== Study material

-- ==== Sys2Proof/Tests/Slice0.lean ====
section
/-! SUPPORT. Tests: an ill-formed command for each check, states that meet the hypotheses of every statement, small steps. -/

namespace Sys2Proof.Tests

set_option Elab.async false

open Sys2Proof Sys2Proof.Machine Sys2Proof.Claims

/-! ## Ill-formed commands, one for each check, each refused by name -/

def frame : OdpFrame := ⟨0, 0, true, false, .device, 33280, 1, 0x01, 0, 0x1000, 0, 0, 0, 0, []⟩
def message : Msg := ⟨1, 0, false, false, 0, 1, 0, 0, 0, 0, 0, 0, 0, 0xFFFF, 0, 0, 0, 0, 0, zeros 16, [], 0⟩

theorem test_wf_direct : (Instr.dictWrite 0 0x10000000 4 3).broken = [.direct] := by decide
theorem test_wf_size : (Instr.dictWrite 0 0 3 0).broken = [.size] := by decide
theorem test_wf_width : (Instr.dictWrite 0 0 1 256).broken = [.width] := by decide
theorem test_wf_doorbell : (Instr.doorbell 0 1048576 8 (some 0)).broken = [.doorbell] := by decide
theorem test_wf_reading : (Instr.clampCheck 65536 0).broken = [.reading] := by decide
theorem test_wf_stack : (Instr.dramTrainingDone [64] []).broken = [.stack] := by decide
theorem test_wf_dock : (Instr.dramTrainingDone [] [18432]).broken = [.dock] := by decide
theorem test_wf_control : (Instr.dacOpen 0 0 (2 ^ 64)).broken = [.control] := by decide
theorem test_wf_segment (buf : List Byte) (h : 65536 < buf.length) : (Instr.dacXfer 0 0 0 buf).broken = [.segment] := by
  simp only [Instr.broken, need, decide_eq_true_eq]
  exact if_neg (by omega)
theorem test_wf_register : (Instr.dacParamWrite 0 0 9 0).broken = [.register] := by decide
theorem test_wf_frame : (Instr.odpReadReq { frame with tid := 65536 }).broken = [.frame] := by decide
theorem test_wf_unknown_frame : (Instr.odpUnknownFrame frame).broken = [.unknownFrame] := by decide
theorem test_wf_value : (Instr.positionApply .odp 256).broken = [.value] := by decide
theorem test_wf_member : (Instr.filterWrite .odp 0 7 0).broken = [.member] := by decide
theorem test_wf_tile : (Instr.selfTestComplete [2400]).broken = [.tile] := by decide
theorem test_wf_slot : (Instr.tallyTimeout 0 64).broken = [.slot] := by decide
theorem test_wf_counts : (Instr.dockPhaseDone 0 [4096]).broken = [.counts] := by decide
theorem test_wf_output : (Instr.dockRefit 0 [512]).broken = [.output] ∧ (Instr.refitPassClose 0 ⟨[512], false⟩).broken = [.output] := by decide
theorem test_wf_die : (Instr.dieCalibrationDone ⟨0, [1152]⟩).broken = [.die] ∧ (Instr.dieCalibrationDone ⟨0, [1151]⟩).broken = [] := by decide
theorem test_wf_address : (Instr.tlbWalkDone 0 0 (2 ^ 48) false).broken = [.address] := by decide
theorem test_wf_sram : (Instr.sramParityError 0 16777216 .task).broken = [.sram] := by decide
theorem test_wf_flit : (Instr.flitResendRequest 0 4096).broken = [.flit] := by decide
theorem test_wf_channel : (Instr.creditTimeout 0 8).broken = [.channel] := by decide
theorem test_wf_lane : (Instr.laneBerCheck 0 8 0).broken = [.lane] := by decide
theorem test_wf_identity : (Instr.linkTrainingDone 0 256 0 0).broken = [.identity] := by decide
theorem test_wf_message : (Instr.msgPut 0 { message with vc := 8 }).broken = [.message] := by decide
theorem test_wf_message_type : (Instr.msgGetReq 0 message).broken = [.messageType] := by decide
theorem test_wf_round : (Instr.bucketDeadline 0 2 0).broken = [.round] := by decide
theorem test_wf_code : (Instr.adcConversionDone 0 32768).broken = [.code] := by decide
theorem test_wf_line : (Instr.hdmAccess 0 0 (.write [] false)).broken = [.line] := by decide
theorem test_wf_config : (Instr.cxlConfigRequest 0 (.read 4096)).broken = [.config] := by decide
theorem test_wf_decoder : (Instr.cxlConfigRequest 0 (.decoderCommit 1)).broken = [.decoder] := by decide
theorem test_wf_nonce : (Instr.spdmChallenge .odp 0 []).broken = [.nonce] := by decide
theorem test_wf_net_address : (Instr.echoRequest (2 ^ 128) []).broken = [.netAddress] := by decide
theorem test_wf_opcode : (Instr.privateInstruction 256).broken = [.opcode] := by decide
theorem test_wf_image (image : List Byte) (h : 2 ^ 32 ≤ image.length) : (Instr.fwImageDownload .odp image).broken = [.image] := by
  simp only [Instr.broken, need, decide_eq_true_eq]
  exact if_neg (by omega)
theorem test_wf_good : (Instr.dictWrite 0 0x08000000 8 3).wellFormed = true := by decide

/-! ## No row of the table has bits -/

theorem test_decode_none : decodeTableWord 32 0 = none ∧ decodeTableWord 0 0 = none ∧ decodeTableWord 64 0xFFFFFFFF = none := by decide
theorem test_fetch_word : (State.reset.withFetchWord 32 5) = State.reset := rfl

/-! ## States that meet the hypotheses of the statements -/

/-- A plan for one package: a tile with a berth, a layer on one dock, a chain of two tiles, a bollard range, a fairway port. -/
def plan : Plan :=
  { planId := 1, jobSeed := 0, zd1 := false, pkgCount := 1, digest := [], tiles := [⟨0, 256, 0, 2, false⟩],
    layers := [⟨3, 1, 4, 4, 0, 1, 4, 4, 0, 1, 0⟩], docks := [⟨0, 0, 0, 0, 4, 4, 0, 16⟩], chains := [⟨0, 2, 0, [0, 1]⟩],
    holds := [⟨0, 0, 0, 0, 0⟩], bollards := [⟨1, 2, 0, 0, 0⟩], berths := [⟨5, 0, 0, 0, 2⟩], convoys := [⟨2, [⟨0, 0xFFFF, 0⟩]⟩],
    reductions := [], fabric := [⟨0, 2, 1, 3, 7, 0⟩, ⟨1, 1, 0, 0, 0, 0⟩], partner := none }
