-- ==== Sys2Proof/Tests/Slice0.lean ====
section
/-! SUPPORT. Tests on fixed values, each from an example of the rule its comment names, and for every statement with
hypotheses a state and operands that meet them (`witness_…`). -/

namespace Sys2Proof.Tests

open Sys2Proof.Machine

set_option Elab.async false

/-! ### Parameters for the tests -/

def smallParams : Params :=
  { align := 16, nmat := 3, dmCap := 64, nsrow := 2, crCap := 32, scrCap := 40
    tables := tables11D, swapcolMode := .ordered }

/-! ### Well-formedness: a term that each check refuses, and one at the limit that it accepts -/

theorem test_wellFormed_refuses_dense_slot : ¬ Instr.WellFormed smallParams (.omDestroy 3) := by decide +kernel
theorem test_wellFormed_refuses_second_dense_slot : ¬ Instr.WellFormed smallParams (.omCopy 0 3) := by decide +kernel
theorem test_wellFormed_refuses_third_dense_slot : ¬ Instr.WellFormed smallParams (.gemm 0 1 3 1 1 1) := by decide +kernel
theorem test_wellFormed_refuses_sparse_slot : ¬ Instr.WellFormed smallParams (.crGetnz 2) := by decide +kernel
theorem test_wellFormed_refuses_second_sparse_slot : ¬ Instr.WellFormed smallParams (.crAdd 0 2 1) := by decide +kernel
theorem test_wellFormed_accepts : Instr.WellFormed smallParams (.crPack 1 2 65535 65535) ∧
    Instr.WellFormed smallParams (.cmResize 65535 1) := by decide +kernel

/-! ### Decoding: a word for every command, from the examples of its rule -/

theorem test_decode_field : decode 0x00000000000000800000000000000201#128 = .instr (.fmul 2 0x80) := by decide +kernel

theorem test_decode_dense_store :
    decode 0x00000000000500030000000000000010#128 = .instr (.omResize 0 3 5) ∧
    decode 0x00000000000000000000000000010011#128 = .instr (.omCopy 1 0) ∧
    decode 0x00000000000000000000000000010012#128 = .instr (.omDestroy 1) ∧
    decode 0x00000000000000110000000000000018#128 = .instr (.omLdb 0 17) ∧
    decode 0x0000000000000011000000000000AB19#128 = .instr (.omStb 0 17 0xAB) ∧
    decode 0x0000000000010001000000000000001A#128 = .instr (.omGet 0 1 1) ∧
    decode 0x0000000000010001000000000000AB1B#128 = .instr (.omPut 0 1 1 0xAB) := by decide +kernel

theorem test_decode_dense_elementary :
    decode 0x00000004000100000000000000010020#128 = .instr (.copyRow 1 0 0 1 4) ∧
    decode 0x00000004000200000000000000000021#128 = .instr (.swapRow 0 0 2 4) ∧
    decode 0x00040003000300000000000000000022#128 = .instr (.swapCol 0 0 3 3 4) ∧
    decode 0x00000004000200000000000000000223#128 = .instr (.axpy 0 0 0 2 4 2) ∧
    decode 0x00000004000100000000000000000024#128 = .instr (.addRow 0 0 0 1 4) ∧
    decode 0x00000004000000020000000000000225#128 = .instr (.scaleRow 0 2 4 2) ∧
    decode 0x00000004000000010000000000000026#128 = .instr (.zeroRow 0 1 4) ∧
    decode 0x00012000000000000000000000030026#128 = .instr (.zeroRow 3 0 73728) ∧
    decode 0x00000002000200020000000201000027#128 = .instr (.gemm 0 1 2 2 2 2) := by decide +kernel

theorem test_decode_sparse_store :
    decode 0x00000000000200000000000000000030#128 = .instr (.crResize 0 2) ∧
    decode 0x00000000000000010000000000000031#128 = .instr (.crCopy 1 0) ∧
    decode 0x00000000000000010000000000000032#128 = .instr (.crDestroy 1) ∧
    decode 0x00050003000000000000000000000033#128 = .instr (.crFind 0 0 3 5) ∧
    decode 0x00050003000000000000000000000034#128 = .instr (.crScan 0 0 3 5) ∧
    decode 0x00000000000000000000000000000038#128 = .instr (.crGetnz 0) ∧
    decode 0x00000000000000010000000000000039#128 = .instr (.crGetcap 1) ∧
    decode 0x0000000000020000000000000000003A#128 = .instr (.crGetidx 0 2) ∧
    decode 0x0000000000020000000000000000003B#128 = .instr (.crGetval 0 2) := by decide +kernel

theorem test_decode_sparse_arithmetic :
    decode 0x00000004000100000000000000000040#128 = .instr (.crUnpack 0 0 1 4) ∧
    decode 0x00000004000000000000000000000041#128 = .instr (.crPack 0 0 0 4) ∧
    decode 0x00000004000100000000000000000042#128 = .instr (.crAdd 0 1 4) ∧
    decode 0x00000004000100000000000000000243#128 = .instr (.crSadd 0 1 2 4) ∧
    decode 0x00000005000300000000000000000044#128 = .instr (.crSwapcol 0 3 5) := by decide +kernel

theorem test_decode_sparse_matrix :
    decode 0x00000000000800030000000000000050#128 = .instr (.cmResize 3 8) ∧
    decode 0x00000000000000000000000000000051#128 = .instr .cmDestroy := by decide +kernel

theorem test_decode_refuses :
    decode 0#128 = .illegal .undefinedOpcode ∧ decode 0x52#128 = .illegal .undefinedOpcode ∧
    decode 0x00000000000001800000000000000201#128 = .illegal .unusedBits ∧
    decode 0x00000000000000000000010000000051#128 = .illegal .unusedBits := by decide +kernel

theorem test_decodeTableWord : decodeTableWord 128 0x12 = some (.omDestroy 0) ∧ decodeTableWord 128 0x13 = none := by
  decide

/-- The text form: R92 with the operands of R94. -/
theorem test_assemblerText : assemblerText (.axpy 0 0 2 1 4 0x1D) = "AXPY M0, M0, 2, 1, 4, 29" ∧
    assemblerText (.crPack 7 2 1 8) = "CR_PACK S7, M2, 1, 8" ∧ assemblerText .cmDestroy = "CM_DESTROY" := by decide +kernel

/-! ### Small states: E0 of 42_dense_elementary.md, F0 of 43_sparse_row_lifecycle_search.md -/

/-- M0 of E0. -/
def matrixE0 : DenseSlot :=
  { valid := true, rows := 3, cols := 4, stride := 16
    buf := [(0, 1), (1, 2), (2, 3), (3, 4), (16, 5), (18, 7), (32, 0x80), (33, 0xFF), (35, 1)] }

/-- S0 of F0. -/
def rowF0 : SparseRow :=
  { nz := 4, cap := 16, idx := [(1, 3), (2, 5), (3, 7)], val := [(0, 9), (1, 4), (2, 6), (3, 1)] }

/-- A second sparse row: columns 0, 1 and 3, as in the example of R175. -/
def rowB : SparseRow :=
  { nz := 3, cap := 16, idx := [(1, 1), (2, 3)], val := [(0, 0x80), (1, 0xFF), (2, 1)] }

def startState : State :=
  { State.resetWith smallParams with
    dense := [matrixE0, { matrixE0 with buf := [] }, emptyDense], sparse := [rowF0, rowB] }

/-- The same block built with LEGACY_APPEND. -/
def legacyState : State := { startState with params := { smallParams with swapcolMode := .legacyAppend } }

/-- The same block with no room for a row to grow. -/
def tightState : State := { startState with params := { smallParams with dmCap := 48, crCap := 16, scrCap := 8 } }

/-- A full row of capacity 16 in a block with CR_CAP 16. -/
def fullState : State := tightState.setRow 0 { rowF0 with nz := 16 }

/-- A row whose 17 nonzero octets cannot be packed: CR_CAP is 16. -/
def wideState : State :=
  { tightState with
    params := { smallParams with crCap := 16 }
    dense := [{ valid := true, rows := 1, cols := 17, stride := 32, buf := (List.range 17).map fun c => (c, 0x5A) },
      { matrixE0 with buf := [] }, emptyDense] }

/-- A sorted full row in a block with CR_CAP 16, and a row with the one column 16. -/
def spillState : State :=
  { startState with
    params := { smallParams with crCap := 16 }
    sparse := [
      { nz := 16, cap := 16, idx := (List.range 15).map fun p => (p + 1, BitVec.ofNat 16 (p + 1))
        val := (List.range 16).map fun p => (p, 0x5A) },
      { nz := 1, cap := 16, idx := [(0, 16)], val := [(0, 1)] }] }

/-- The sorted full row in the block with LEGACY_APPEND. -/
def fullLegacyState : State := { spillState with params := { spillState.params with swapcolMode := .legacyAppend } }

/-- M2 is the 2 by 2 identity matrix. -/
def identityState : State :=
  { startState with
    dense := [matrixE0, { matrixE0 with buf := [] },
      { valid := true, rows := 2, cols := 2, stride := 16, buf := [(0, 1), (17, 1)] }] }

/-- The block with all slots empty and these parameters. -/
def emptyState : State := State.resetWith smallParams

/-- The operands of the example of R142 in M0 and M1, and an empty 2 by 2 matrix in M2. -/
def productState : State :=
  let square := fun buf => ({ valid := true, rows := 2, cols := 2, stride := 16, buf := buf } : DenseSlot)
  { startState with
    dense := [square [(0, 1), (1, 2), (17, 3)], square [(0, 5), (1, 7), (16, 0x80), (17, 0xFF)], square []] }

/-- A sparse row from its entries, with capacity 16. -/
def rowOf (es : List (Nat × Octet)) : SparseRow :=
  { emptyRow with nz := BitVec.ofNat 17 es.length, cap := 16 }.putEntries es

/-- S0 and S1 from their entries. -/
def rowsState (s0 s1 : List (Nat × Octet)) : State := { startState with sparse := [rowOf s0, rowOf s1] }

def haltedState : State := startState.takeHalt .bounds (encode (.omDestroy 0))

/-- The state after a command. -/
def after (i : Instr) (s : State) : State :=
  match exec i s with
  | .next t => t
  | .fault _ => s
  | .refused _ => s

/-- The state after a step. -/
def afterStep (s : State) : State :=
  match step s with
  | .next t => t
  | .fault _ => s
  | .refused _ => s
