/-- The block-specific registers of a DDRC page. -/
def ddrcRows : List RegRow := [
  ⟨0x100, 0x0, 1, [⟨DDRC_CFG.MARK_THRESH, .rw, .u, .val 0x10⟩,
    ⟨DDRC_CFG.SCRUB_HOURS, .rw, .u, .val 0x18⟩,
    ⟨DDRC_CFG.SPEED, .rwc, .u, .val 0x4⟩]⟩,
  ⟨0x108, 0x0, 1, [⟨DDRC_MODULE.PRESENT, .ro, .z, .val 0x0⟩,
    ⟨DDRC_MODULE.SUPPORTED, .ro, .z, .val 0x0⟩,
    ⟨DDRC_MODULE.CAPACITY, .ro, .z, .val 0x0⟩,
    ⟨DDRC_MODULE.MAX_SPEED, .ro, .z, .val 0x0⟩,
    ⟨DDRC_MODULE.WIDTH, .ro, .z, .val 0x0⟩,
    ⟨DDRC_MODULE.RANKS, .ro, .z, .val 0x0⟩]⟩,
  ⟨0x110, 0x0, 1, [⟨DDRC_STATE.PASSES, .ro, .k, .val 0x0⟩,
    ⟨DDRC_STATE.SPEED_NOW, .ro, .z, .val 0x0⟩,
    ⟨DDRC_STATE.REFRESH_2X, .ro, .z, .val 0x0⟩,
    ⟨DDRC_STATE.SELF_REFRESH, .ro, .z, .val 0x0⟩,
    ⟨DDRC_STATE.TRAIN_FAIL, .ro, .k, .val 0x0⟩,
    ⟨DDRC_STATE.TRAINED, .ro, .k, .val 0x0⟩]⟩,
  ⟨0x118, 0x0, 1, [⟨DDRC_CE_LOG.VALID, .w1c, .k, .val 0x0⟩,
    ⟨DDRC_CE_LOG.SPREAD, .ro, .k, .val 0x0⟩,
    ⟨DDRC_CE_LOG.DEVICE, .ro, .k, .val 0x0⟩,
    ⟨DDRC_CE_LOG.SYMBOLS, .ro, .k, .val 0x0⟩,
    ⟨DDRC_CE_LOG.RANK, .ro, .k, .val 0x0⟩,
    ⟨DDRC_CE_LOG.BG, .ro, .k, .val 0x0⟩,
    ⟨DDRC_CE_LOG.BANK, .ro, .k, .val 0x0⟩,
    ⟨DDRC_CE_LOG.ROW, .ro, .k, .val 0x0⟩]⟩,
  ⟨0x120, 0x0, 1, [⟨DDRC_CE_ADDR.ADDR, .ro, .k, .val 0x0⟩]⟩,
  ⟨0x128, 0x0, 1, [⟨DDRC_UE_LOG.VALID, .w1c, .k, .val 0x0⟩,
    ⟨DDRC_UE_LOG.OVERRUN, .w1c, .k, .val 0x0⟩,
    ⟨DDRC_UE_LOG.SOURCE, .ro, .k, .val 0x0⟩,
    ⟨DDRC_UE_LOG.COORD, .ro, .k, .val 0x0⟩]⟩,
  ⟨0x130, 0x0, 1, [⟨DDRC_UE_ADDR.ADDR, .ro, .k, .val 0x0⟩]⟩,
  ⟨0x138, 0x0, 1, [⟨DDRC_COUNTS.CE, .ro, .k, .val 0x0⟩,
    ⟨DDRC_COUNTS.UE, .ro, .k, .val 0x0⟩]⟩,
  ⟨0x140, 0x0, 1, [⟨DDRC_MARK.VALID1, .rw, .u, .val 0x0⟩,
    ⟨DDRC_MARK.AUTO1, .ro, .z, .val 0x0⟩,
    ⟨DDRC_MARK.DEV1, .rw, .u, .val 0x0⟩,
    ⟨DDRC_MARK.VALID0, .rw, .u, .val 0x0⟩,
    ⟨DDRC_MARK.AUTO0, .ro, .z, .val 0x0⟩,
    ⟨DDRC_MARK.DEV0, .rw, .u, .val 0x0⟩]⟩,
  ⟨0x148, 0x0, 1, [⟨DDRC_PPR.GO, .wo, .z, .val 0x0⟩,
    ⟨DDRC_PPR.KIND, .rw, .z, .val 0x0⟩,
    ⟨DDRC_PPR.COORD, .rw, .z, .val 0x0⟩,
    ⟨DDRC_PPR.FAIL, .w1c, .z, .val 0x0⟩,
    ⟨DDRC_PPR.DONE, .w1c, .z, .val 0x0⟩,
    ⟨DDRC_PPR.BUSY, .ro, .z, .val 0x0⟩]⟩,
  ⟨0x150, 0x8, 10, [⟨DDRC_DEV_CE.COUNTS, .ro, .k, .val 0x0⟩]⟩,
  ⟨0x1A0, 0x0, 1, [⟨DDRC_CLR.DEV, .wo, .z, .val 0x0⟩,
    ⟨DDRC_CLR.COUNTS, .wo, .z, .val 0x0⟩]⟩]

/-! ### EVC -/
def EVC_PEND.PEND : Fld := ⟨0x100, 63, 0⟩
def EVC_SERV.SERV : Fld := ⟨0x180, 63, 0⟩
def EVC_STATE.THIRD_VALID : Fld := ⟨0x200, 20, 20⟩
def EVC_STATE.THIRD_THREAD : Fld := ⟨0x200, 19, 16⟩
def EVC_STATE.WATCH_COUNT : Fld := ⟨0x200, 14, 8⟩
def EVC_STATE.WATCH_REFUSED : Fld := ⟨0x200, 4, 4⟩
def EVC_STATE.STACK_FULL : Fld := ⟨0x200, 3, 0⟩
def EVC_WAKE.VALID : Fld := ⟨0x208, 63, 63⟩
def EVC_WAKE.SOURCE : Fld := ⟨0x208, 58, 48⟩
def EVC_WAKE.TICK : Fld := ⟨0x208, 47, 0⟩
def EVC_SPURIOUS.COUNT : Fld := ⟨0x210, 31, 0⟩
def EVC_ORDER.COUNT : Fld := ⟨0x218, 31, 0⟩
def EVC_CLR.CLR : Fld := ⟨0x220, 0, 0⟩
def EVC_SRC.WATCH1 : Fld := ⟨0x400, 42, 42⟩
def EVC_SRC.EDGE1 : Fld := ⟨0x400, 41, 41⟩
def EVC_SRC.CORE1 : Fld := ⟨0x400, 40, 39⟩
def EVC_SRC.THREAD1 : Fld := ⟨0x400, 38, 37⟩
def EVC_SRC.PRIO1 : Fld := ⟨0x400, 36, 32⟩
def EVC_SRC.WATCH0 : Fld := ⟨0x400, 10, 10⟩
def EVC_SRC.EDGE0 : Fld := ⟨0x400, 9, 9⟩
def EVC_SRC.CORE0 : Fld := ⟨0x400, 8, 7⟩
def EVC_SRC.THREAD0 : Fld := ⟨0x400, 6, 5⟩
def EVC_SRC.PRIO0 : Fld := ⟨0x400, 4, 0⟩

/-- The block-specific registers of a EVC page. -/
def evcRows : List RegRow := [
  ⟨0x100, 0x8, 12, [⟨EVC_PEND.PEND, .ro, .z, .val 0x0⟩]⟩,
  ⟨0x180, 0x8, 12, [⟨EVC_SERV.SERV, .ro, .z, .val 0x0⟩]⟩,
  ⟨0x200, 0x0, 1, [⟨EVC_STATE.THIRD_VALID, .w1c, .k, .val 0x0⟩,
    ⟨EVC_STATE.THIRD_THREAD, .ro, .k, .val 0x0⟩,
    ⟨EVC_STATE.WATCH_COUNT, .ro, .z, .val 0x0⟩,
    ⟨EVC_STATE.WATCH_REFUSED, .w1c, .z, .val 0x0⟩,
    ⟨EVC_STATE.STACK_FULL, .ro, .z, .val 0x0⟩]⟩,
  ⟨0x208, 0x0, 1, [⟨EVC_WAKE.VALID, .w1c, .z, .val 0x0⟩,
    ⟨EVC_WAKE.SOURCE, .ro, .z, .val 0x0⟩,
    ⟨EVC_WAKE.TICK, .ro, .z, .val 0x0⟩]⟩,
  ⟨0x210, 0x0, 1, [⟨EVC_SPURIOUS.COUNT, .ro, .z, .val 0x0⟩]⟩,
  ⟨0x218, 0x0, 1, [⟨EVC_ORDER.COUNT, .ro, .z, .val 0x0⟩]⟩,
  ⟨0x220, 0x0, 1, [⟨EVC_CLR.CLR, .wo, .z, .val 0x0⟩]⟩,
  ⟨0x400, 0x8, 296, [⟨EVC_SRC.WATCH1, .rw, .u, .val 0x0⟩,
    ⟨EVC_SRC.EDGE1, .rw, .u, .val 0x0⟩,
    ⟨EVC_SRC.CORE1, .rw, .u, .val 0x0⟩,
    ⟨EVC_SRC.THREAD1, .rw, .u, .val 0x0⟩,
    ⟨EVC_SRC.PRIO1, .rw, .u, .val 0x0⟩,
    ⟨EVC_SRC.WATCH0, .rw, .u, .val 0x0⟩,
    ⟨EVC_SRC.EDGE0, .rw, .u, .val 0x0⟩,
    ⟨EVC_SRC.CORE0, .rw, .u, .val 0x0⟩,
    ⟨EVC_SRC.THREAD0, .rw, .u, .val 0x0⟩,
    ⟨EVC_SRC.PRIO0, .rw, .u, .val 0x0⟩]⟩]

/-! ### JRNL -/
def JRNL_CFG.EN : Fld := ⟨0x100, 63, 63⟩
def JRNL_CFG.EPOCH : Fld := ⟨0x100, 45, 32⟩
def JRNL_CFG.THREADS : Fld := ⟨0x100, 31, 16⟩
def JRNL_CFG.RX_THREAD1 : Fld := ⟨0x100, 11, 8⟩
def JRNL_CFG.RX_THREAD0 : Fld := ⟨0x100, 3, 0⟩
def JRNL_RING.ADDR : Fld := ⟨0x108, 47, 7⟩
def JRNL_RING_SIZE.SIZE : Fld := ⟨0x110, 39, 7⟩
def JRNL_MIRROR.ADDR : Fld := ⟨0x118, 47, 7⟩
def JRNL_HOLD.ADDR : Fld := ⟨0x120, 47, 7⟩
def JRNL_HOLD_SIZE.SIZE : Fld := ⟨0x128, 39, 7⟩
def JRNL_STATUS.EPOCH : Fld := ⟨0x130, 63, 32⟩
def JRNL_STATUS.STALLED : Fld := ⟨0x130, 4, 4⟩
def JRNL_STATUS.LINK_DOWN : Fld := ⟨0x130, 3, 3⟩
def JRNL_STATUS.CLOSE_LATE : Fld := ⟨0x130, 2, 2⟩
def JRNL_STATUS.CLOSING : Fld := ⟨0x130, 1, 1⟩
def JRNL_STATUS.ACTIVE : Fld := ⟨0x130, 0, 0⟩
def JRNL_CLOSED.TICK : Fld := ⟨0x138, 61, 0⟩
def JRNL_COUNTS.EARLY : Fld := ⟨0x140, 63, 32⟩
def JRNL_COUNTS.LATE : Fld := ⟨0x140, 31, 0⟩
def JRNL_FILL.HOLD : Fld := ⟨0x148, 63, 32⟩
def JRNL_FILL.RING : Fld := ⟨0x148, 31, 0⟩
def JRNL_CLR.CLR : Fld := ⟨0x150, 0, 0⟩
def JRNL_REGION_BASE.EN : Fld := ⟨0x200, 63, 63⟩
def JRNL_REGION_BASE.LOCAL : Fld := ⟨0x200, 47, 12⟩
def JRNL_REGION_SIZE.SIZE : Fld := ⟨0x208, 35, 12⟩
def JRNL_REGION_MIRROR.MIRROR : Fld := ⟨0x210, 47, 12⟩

====

» **Work request**: Report how many lines of the entries hold the string "Machine". Provide the number alone.

» **Response for this exercise**: 2